The Financial Services Authority (FSA) has yesterday published rules on platforms regulation. This follows a review of the regulation of platforms in the context of the objectives of the Retail Distribution Review (RDR).

The rules published yesterday extend the consumer protection elements of the RDR into a rapidly developing area of investment services. These new rules have two key aims; firstly, to ensure that consumers receive a better service and, secondly, for the market to be more transparent and operate more efficiently.

The key rules designed to provide better service for consumers:

  • require platforms and other nominee companies to transfer, within a reasonable time and in an efficient manner, assets held on behalf of customers to another person, when requested; and
  • require platforms and other nominees to pass on fund information to the end investor.

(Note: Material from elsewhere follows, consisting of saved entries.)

-- ==== Sys2Proof/Laws/Delivers.lean ====
section
/-! SUPPORT. What a call delivers, read off its instruction. -/

namespace Sys2Proof.Machine

/-- A state on which a call is pending: every claim about a delivery has one. -/
def callState (p : Params) (r : Request) : State := ⟨p, Ports.undriven, [.call r], [], 0⟩

/-- A call delivers at most one thing. -/
theorem Delivers.unique {p : Params} {r : Request} {d d' : Delivery} (h : Delivers p r d) (h' : Delivers p r d') :
    d = d' := by
  have e := (h (callState p r) [] rfl rfl).symm.trans (h' (callState p r) [] rfl rfl)
  simpa [callState] using e

/-- A call whose instruction has the stated effect on every state of the instance delivers it. -/
theorem delivers_of_exec {p : Params} {r : Request} {i : Instr} {d : Delivery} (hd : decode r = .ok i)
    (he : ∀ s : State, s.params = p → exec i s = .next (s.deliver d)) : Delivers p r d := by
  intro s rest hp hs
  rw [step_of_cons hs, State.serve, State.call, hd]
  exact he _ hp

/-- With the delivery known, another one is stated exactly when it is that one. -/
theorem Delivers.iff_eq {p : Params} {r : Request} {d d' : Delivery} (h : Delivers p r d) :
    Delivers p r d' ↔ d' = d := ⟨fun h' => h'.unique h, fun e => e ▸ h⟩

/-- A call of MAPR on an instance with a mapper delivers `x` exactly when its operands come to it. -/
theorem delivers_mapRange_iff {p : Params} (hm : p.hasMapper = true) (v a b c d : Int) (x : MapResult) :
    Delivers p (.mapRange v a b c d) (.mapped x) ↔
      match mapOutcome v a b c d with
      | .raise => x = .outOfRangeError
      | .value z => x = .ok z
      | .unspecified => False := by
  have hx : ∀ s : State, s.params = p →
      exec (.mapr v a b c d) s = s.deliverMap (mapOutcome v a b c d) := by
    rintro s rfl; exact exec_mapr_of_hasMapper hm v a b c d
  cases ho : mapOutcome v a b c d with
  | raise =>
    rw [(delivers_of_exec (p := p) (r := .mapRange v a b c d) (d := .mapped .outOfRangeError) rfl
      fun s hs => by rw [hx s hs, ho]; rfl).iff_eq]
    simp
  | value z =>
    rw [(delivers_of_exec (p := p) (r := .mapRange v a b c d) (d := .mapped (.ok z)) rfl
      fun s hs => by rw [hx s hs, ho]; rfl).iff_eq]
    simp
  | unspecified =>
    simp only [iff_false]
    intro h
    have e := h (callState p (.mapRange v a b c d)) [] rfl rfl
    rw [step_of_cons (e := .call (.mapRange v a b c d)) (rest := []) rfl, State.serve, State.call] at e
    simp only [decode] at e
    rw [hx _ rfl, ho] at e
    rcases deliverMap_cases { callState p (.mapRange v a b c d) with pending := [] } .unspecified with
      ⟨h, -⟩ | ⟨-, -, he⟩ | ⟨-, -, he⟩
    · exact absurd rfl h
    · rw [he] at e
      have e' := congrArg (fun o => match o with | .next t => t.draws | _ => 0) e
      simp [State.deliverFreeMapResult, callState] at e'
    · rw [he] at e
      cases e

end Sys2Proof.Machine
end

To enable greater transparency and efficiency in the market, the rules:

  • require investment adviser firms using a platform service for the purposes of making a personal recommendation, or arranging the purchase of retail investment products for retail clients, to take reasonable steps to ensure that they use platforms services that present their retail investment products without bias;
  • require platforms to disclose to professional and retail clients any fees or commission they arrange to accept from third parties in relation to retail investment products. These should be disclosed in advance of the platform providing services to those clients;
  • extend the application of the RDR rules on facilitating payment of adviser charges to facilitation through platforms - for instance, if a platform has client cash accounts, it could enable payments of adviser charges out of such accounts; and
  • require nominees to respond to information requests by authorised fund managers for liquidity purposes.

In respect of incentives, the FSA has decided that it would be desirable, in principle, to ban both cash rebates from product providers to investors and product provider payments to platforms. However, given the potential impact of these changes on the business models of platform service providers, the FSA has concluded that further research is needed to ensure that the implications for consumers are fully understood before proposing new rules.

Sheila Nicoll, the FSA’s director of conduct policy, said:

“The rules published today are designed to enable consumers to understand the services they are being offered by investment firms, and what they are paying for.

“With more and more business being conducted through platforms, it is important that customers are clear who is charging for what, and for what service. It is also important that customers and their advisers can move their investments quickly and easily, particularly if they are dissatisfied with the service they receive.

“We also believe that it is likely to be in the best interests of consumers that product providers’ payments to platforms and cash rebates from product providers to investors should be banned. But we need to analyse the impact on consumers and on firms’ business models before we propose any new rules.”

Notes to editors

  1. The FSA regulates the financial services industry and has four objectives under the Financial Services and Markets Act 2000: maintaining market confidence; securing the appropriate degree of protection for consumers; fighting financial crime; and contributing to the protection and enhancement of the stability of the UK financial system.